Günümüz din adamları, bu tür çıkışlar karşısında genelde sessiz kalmayı tercih ediyorlar ama İmam-ı Azam Ebu Hanife, vaktiyle bu tür çıkışlar karşısında sessiz kalmamış, tam aksine sesini yükseltmiştir. Emevilerin ve Abbasilerin bu tür çıkışları yüzünden onları kıyasıya tenkit etmiş ve bu karşı çıkmanın bedelini de canıyla ödemiştir. Esasen Ebu Hanife biraz da bu yüzden "İmam-ı Azam"dır, yani "En Büyük İmam!"
Sokrates bugün neden büyükse, Türk Sokrates'i Ebu Hanife de aynı sebepten büyüktür.
Çünkü İmam-ı Azam Ebu Hanife aslen Türk'tür!
İmam-ı Azam'ın Yazılmış Bir Kitabı Yoktur!
Ona nispet edilen "Fıkh-ı Ekber" isimli kitabın, kendisine ait olmadığını ve bu eserin, onun yazmış olduğu küçük bir risaleden hareketle ve ancak onun görüşleri etrafında öğrencileri ve takipçileri tarafından şekillendirildiği söylenir.
Esasen Ebu Hanife, bir fıkıhçı da değildir ve yazmış olduğu risaleyi fıkıh risalesi olarak yazmamıştır. Onu fıkıhçı yapanlar, Eşariler, yani bugün bilinen adlarıyla Selefilerdir. Eşarilerin ve Selefilerin, Türk Yurduna yerleşmesinin ve dini düşünce bakımından Türk Milleti'ni etkileri altına almalarının en büyük müsebbibi Yavuz Sultan Selim'dir. Çünkü Mısır'ı fethettikten sonra, orada bulunan ve akıl yerine nakli esas alan Maliki ve Hanbeli Mezheplerinin, yani İslam'ın bedevilerce yapılan dayatmacı yorumları etrafında şekillenen ve Eşarîlik denilen ekole mensup 1500 civarındaki din adamını gemilere yükleyerek İstanbul'a göndermiş ve bu adamların kısa sürede devletin önemli makamlarını ve düşünce dünyamızı işgal etmelerinin yolunu açmıştır. Eşariliğin Osmanlı coğrafyasına egemen olmasıyla birlikte, medreselerden felsefe ve diğer akli ve fenni bilimler sürülüp çıkarılmış, onların yerine katı İslam yorumlarına dayanan dini bilimler ikame edilmiştir. Geçtiğimiz yıllarda akıl ve akılcılığı öne alan felsefe grubu derslerinin, İlahiyat Fakültelerimizin ders programlarından çıkarılmak istenmesinin altında yatan yegane sebep de bu ülkede Büyük Atatürk tarafından büyük ölçüde temizlenen ve kökü kazınmaya çalışılan Eşari ve Selefi düşüncenin tekrar dini ve eğitim hayatımıza egemen olmasını isteyenlerin siyasi ayak oyunlarıdır. Umalım ki; orta öğretimde dini derslere ağırlık verenlerin de böyle bir maksatları olmasın!
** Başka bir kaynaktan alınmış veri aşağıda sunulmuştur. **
-- ==== Sys2Proof/Laws/Step.lean ====
section
/-! SUPPORT. What a step can do, said once: every later proof about steps cites the inversion lemma. -/

namespace Sys2Proof.Machine

/-- Both meanings are the shared operation, with `OP` as the pass-through enable (R61). -/
theorem exec_eq (i : Instr) (s : State) : exec i s = .next (s.runOperation (i == .padmsg)) := by
  cases i <;> rfl

theorem fetch_of_nil {s : State} (h : s.commands = []) : fetch s = none := by
  simp only [fetch, h]

theorem fetch_of_cons {s : State} {c : Command} {cs : List Command} (h : s.commands = c :: cs) :
    fetch s = some (c, decodeOp c.op, s.accept c cs) := by
  simp only [fetch, h]

/-- If a step answers a next state, then either no command was pending and nothing changed, or the oldest
command was run to its end and answered. -/
theorem step_cases {s t : State} (h : step s = .next t) :
    (s.commands = [] ∧ t = s) ∨
    ∃ c cs, s.commands = c :: cs ∧
      t = ((s.accept c cs).runOperation (decodeOp c.op == .padmsg)).retire c.requester := by
  cases hc : s.commands with
  | nil =>
    simp only [step, fetch_of_nil hc, Host.Outcome.next.injEq] at h
    exact .inl ⟨rfl, h.symm⟩
  | cons c cs =>
    simp only [step, fetch_of_cons hc, exec_eq, Host.Outcome.next.injEq] at h
    exact .inr ⟨c, cs, rfl, h.symm⟩

end Sys2Proof.Machine
end

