-- ==== Sys2Proof/Tests/Slice0.lean ====
section
/-! SUPPORT. The model's own tests: words and vectors written out from the spec, an ill-formed term for
each check, and for every statement with hypotheses a witness that meets them. Expected values are the
spec's (95_test_vectors.md unless a comment says otherwise). -/

namespace Sys2Proof.Tests

open Sys2Proof Sys2Proof.Machine

/-! ## Helpers -/

/-- Reset with an input in `IN`, where an instruction finds its operand. -/
def withInput (input : List Byte) : State :=
  { State.reset with mem := ⟨input, [], 0⟩ }

/-- Reset with commands pending. -/
def offering (commands : List Command) : State :=
  { State.reset with commands := commands }

/-- What a step has handed out. -/
def handedOut (o : Host.Outcome State Fault Refusal) : List Delivery :=
  match o with
  | .next t => t.delivered
  | .fault _ => []
  | .refused _ => []

/-- An input of a given length; its length is never computed by unfolding it. -/
def longInput (n : Nat) : List Byte :=
  List.replicate n 0x61#8

theorem longInput_length (n : Nat) : (longInput n).length = n :=
  List.length_replicate

/-- The bytes of `b"abc"`. -/
def abc : List Byte := [0x61#8, 0x62#8, 0x63#8]

/-! ## Decoding: words written out from the opcode map (T-ENC) -/

theorem test_decode_pad : decode [0b00000000#8] = .ok (.pad, []) := by rfl
theorem test_decode_padmsg : decode [0b00000001#8] = .ok (.padmsg, []) := by rfl
theorem test_decode_leaves_the_rest : decode [0x01#8, 0x63#8] = .ok (.padmsg, [0x63#8]) := by rfl
theorem test_decode_refuses_wider : decode [0b00000010#8] = .error .bitsBeyondOp := by rfl
theorem test_decode_refuses_nothing : decode [] = .error .noCommandWord := by rfl
theorem test_rows_do_not_overlap :
    opcodeMap.Pairwise (fun a b => ∀ w : OpWord, ¬(a.claims w = true ∧ b.claims w = true)) := by decide
theorem test_table_word_of_one_bit : decodeTableWord 1 1 = some .padmsg := by decide
theorem test_table_word_too_wide : decodeTableWord 8 2 = none := by decide

/-! ## Well-formedness: a term that each check refuses -/

theorem test_wf_instr : Instr.wf .pad = true ∧ Instr.wf .padmsg = true := by decide
theorem test_wf_refuses_wide_word : commandWordWf 2 = false := by decide
theorem test_wf_refuses_overflow_with_bytes : RawResponse.wf ⟨1#1, some [0x80#8]⟩ = false := by decide
theorem test_wf_refuses_ok_without_bytes : RawResponse.wf ⟨0#1, none⟩ = false := by decide
theorem test_wf_refuses_other_characters : Literal.wf (.str ['é']) = false := by decide
theorem test_wf_refuses_line : Line.wf ⟨.pad, .cat (.hex []) (.str ['é'])⟩ = false := by decide
theorem test_decode_response_refuses : decodeResponse ⟨1#1, some []⟩ = none := by decide

/-! ## The instructions, one step each -/

/-- S2. -/
theorem test_step_pad_abc : handedOut (step (offering [⟨7, 0#1, abc⟩])) =
    [⟨7, .ok ([0x80#8] ++ List.replicate 52 0 ++ [0, 0, 0, 0, 0, 0, 0, 0x18#8])⟩] := by decide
Ebu Hanife ve İmam Maturidi
Türkler, dini hayatlarını genellikle akla öncelik veren ve aynı zamanda her ikisi de Türk olan İmam-ı Azam Ebu Hanife ve İmam Maturidi'nin görüşleri çerçevesinde şekillendirmiş bir millet iken, Sultan Selim'in Mısır'ı fethedip hilafet makamını İstanbul'a getirmesinden sonra, nakli, yani rivayetleri esas alan Eşarilik ve Selefilik de Türk toplum hayatında kendisine yer bulmaya başlamıştır.
Ancak Türk Dünyası, yine de genellikle aklı esas alan dini yorumlar etrafında toplanmıştır.
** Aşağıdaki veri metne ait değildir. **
-- ==== Sys2Proof/Machine/Datapath.lean ====
section
/-! DEFINITION. The block datapath as functions of words (spec/43_encrypt.md rules R137 to R139,
spec/44_decrypt.md rules R152 to R154): the three steps of the round multiplexer (R171) and their
composition. `t` and `k` are the words of the cipher state and of a round-key row, by column. -/

namespace Sys2Proof.Machine

/-- Column `(i + s_k) mod b_c`, from which byte position `k` is fetched (R97, R138, R153). -/
def shiftedColumn (dir : Dir) (bc i k : Nat) : Nat := (i + shift bc dir k) % bc

/-- `INIT`: load and first key addition (R137, R152). -/
def loadWords (bc : Nat) (blk : Nat → Byte) (k : Nat → Word) : List Word :=
  (List.range bc).map fun i => be32 blk i ^^^ k i

/-- One term of the recombination: byte `k` of the word it is fetched from, through its table (R138, R153). -/
def lookup (dir : Dir) (bc : Nat) (t : Nat → Word) (i k : Nat) : Word :=
  roundTable dir k (byte (t (shiftedColumn dir bc i k)) k)

/-- `A[i]` of a middle round (R138, R153). -/
def midWord (dir : Dir) (bc : Nat) (t k : Nat → Word) (i : Nat) : Word :=
  lookup dir bc t i 0 ^^^ lookup dir bc t i 1 ^^^ lookup dir bc t i 2 ^^^ lookup dir bc t i 3 ^^^ k i

/-- `MID`: one middle round, every word from the old `T` (R138, R153, R274). -/
def midRound (dir : Dir) (bc : Nat) (t k : Nat → Word) : List Word :=
  (List.range bc).map (midWord dir bc t k)

/-- Output byte `4i + k` of the final round (R139, R154). -/
def finalByte (dir : Dir) (bc : Nat) (t kr : Nat → Word) (i k : Nat) : Byte :=
  subByte dir (byte (t (shiftedColumn dir bc i k)) k) ^^^ byte (kr i) k

/-- `FINAL`: the final round and the output block (R139, R154). -/
def finalRound (dir : Dir) (bc : Nat) (t k : Nat → Word) : List Byte :=
  (List.range bc).flatMap fun i => (List.range 4).map (finalByte dir bc t k i)

/-- The cipher state after the load and `n` middle rounds with key rows `1 .. n` (R137, R138). -/
def roundState (dir : Dir) (bc : Nat) (key : Nat → Nat → Word) (blk : Nat → Byte) : Nat → List Word
  | 0     => loadWords bc blk (key 0)
  | n + 1 => midRound dir bc (wordAt (roundState dir bc key blk n)) (key (n + 1))

/-- `EncryptBlock` and `DecryptBlock`: `R - 1` middle rounds and the final round with row `R`
(R137 to R139, R152 to R154). -/
def cipherBlock (dir : Dir) (bc r : Nat) (key : Nat → Nat → Word) (blk : Nat → Byte) : List Byte :=
  finalRound dir bc (wordAt (roundState dir bc key blk (r - 1))) (key r)

/-- One block under the context (R141, R155). -/
def State.cipher (s : State) (dir : Dir) (blk : List Byte) : List Byte :=
  cipherBlock dir s.bc s.rounds (s.roundKey dir) (byteAt blk)

end Sys2Proof.Machine
end

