-- ==== Sys2Proof/Machine/Block.lean ====
section
/-! DEFINITION. `ENGINE_ENCRYPT` and `ENGINE_DECRYPT` (spec/43_encrypt.md, spec/44_decrypt.md), and the
eighteen micro-operations of the round multiplexer, one step of the block state machine each
(spec/45_round_fsm.md rules R166 to R171). -/

namespace Sys2Proof.Machine

/-- A block command: the checks, then one block under the store of the direction (R135, R150). -/
def State.blockCommand (s : State) (dir : Dir) : State :=
  match blockError s with
  | some e => s.raise e
  | none   => s.releaseDatapath.respond (s.cipher dir s.cmd.din)

/-- `ENGINE_ENCRYPT` (R135 to R142). -/
def execEngineEncrypt (s : State) : Answer := .next (s.blockCommand .enc)

/-- `ENGINE_DECRYPT` (R150 to R156). -/
def execEngineDecrypt (s : State) : Answer := .next (s.blockCommand .dec)

/-- The `INIT` step: state `LOAD` of R166 and R167. `T` is loaded with key row 0, then `ROUND`, `RND <- 1`. -/
def State.uopInit (s : State) (dir : Dir) (bc : Nat) : State :=
  { s with dp := { s.dp with
      t   := overlay (loadWords bc s.blkInAt (s.roundKey dir 0)) s.dp.t
      rnd := 1
      fsm := .round } }

/-- The `MID` step: state `ROUND` of R166 and R167. `A` is computed from `T` with key row `RND`, then `T <- A`;
`ROUND` again while `RND < R-1`, else `FINAL`; `RND` counts up. -/
def State.uopMid (s : State) (dir : Dir) (bc : Nat) : State :=
  let a := midRound dir bc s.tAt (s.roundKey dir s.dp.rnd)
  { s with dp := { s.dp with
      a   := overlay a s.dp.a
      t   := overlay a s.dp.t
      rnd := if s.dp.rnd < s.rounds - 1 then s.dp.rnd + 1 else s.rounds
      fsm := if s.dp.rnd < s.rounds - 1 then .round else .final } }

/-- The `FINAL` step: state `FINAL` of R166 and R167. The output block with key row `R`, then `DONE`, `RND`
unchanged. -/
def State.uopFinal (s : State) (dir : Dir) (bc : Nat) : State :=
  { s with dp := { s.dp with
      out := finalRound dir bc s.tAt (s.roundKey dir s.rounds)
      fsm := .done } }

/-- `UOP.ENC.INIT.4` (R137). -/
def execUopEncInit4 (s : State) : Answer := .next (s.uopInit .enc 4)
/-- `UOP.ENC.INIT.6` (R137). -/
def execUopEncInit6 (s : State) : Answer := .next (s.uopInit .enc 6)
/-- `UOP.ENC.INIT.8` (R137). -/
def execUopEncInit8 (s : State) : Answer := .next (s.uopInit .enc 8)
/-- `UOP.ENC.MID.4` (R138). -/
def execUopEncMid4 (s : State) : Answer := .next (s.uopMid .enc 4)
/-- `UOP.ENC.MID.6` (R138). -/
def execUopEncMid6 (s : State) : Answer := .next (s.uopMid .enc 6)
/-- `UOP.ENC.MID.8` (R138). -/
def execUopEncMid8 (s : State) : Answer := .next (s.uopMid .enc 8)
/-- `UOP.ENC.FINAL.4` (R139). -/
def execUopEncFinal4 (s : State) : Answer := .next (s.uopFinal .enc 4)
/-- `UOP.ENC.FINAL.6` (R139). -/
def execUopEncFinal6 (s : State) : Answer := .next (s.uopFinal .enc 6)
/-- `UOP.ENC.FINAL.8` (R139). -/
def execUopEncFinal8 (s : State) : Answer := .next (s.uopFinal .enc 8)
/-- `UOP.DEC.INIT.4` (R152). -/
def execUopDecInit4 (s : State) : Answer := .next (s.uopInit .dec 4)
/-- `UOP.DEC.INIT.6` (R152). -/
def execUopDecInit6 (s : State) : Answer := .next (s.uopInit .dec 6)
/-- `UOP.DEC.INIT.8` (R152). -/
def execUopDecInit8 (s : State) : Answer := .next (s.uopInit .dec 8)
/-- `UOP.DEC.MID.4` (R153). -/
def execUopDecMid4 (s : State) : Answer := .next (s.uopMid .dec 4)
/-- `UOP.DEC.MID.6` (R153). -/
def execUopDecMid6 (s : State) : Answer := .next (s.uopMid .dec 6)
/-- `UOP.DEC.MID.8` (R153). -/
def execUopDecMid8 (s : State) : Answer := .next (s.uopMid .dec 8)
/-- `UOP.DEC.FINAL.4` (R154). -/
def execUopDecFinal4 (s : State) : Answer := .next (s.uopFinal .dec 4)
/-- `UOP.DEC.FINAL.6` (R154). -/
def execUopDecFinal6 (s : State) : Answer := .next (s.uopFinal .dec 6)
/-- `UOP.DEC.FINAL.8` (R154). -/
def execUopDecFinal8 (s : State) : Answer := .next (s.uopFinal .dec 8)

end Sys2Proof.Machine
end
Bu durum, bugün bile geçerlidir. Demokrasi'nin, laikliğin ve hoşgörünün Türklerin yaşadıkları coğrafyalarda kendilerine yer bulabilmesinin bir sebebi de zaten budur. Bu anlamda Ahmet Yesevi'nin ve Hallac-ı Mansur'un Türklere yapmış olduğu büyük hizmetleri görmezden gelemeyiz.
BİLGİ NOTU
Bu yazı, beş yıl önce yayınlanan "Her
Mezhep Bir Siyasi Partidir Aslında" baş-
lıklı yazımızdan kısaltılarak aktarılmıştır.